• Exercise details: Check each line of the material. Copy those containing "then".

• Data shown:
=== Begin Enclosure ===

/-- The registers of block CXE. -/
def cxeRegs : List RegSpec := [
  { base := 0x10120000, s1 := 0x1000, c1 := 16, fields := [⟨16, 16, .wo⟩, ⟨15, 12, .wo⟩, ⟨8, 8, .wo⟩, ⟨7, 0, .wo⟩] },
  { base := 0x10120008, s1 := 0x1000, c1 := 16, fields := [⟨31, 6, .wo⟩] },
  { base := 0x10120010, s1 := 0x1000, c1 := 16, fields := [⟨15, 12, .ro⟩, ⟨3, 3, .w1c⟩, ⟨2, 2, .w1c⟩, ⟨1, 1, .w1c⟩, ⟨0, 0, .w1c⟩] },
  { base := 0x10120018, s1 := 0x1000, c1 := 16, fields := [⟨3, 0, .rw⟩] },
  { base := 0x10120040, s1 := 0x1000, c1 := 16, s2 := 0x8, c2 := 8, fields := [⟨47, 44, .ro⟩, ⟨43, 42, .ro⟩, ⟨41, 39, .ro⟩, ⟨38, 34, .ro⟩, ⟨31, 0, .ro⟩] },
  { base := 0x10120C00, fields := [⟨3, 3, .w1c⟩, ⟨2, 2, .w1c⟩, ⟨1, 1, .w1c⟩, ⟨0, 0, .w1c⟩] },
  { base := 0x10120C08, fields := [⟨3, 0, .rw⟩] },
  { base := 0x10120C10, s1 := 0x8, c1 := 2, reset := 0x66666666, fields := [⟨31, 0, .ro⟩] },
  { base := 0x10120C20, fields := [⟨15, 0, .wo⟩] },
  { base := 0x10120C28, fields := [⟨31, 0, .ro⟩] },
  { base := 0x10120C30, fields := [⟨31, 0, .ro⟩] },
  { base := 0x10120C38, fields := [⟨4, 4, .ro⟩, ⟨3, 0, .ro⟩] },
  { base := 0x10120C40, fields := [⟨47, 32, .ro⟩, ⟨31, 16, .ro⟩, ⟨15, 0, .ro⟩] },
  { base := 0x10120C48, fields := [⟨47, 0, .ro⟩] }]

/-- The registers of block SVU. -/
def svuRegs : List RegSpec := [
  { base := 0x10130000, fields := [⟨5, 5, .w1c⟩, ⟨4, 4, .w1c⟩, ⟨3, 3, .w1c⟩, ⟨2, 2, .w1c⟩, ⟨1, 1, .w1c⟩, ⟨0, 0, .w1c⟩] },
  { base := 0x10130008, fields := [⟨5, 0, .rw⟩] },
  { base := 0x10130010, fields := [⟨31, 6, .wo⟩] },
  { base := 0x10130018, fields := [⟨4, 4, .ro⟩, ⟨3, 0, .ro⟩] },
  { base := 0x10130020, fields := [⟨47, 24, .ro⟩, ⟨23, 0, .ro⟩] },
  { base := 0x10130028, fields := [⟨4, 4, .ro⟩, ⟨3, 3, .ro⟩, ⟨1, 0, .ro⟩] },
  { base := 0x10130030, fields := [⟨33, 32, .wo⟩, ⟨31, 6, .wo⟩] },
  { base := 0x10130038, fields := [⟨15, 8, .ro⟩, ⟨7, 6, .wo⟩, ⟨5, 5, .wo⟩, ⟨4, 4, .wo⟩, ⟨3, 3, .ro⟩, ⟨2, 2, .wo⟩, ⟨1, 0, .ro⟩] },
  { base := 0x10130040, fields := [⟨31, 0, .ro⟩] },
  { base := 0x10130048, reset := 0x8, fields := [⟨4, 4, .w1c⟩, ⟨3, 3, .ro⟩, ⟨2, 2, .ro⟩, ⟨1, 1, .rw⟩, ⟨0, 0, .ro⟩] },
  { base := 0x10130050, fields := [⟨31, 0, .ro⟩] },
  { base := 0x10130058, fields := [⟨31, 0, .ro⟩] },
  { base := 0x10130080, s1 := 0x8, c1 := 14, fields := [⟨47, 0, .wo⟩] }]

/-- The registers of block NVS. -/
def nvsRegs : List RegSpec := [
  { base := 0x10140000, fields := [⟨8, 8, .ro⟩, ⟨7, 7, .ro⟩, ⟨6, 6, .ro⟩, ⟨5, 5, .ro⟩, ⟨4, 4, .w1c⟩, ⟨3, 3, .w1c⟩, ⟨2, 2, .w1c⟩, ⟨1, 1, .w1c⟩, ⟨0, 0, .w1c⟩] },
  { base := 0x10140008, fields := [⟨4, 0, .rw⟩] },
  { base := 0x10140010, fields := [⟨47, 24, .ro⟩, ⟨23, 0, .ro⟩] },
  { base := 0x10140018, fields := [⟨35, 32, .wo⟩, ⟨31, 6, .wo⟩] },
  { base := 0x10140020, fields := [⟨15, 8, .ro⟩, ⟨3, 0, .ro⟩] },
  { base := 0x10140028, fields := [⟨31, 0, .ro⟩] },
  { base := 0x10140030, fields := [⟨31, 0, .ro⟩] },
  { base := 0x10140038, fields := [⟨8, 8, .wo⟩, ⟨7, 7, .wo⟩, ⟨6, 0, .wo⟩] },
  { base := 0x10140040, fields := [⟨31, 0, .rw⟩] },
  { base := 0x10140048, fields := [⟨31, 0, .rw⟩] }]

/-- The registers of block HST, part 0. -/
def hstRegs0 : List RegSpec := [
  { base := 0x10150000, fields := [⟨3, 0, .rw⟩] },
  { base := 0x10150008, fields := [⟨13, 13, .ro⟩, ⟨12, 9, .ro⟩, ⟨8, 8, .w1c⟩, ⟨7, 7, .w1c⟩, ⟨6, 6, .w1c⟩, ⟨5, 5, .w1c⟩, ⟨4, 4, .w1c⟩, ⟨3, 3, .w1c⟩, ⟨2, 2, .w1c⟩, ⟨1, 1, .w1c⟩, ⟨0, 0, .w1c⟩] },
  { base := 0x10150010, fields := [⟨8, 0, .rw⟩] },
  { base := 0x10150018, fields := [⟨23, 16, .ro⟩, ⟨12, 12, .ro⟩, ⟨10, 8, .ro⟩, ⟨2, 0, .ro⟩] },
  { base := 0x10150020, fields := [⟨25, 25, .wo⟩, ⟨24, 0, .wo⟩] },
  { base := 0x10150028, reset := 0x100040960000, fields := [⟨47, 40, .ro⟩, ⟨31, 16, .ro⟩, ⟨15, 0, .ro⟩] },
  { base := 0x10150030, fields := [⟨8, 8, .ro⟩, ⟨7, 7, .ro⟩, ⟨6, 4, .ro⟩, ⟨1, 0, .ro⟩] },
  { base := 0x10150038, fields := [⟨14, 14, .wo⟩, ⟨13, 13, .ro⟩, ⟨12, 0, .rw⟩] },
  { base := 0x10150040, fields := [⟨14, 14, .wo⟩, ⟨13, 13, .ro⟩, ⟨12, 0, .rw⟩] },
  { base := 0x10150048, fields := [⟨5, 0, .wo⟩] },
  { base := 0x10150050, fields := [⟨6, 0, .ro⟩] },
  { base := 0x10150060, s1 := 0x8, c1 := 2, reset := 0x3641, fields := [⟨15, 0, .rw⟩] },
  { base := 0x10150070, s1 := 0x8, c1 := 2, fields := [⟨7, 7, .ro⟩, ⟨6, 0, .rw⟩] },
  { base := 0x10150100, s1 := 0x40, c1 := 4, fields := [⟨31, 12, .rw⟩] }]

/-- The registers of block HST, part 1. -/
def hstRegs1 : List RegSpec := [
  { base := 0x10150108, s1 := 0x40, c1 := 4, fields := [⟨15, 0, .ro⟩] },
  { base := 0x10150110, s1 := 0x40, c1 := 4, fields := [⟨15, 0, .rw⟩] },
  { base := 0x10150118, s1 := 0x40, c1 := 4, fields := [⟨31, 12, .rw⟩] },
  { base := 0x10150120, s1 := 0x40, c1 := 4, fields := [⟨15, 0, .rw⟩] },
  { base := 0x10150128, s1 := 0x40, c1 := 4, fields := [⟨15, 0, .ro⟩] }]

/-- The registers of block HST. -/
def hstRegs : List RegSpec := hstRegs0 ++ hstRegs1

=== End Enclosure ===
=== Begin Enclosure ===

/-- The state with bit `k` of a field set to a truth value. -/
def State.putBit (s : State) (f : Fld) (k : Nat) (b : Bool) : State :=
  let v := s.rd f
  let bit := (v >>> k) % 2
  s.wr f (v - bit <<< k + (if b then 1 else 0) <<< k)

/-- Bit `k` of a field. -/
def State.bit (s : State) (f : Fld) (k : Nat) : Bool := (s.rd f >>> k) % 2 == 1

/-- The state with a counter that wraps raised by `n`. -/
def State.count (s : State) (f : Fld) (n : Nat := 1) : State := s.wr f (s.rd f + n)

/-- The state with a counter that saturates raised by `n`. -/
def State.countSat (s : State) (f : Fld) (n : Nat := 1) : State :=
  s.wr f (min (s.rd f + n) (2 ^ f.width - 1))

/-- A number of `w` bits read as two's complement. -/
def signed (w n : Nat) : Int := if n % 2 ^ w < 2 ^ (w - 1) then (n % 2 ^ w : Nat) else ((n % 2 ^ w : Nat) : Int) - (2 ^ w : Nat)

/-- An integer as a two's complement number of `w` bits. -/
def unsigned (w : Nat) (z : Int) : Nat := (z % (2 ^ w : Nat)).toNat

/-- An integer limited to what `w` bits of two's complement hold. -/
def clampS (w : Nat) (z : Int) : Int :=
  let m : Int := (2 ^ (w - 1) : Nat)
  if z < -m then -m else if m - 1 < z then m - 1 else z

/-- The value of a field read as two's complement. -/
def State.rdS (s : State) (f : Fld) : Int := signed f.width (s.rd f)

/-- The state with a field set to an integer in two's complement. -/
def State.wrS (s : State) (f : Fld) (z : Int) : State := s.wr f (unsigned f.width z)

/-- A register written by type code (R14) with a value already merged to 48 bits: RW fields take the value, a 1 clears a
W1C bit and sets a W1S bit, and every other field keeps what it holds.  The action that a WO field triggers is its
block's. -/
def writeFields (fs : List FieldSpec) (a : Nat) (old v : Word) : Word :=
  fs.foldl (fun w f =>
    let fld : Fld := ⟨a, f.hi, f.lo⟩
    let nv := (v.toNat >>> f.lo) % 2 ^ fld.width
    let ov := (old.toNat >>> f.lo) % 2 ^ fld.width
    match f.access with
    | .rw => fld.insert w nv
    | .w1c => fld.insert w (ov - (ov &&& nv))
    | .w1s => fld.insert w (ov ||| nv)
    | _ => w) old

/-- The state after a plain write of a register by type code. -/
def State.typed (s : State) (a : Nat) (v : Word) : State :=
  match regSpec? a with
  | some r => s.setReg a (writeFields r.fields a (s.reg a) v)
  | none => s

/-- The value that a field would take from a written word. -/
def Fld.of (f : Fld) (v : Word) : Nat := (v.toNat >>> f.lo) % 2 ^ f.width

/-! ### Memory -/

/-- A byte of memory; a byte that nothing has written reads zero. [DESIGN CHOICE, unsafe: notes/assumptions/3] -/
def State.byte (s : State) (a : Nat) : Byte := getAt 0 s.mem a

=== End Enclosure ===

• Exercise answer:
  s.wr f (v - bit <<< k + (if b then 1 else 0) <<< k)
def signed (w n : Nat) : Int := if n % 2 ^ w < 2 ^ (w - 1) then (n % 2 ^ w : Nat) else ((n % 2 ^ w : Nat) : Int) - (2 ^ w : Nat)
  if z < -m then -m else if m - 1 < z then m - 1 else z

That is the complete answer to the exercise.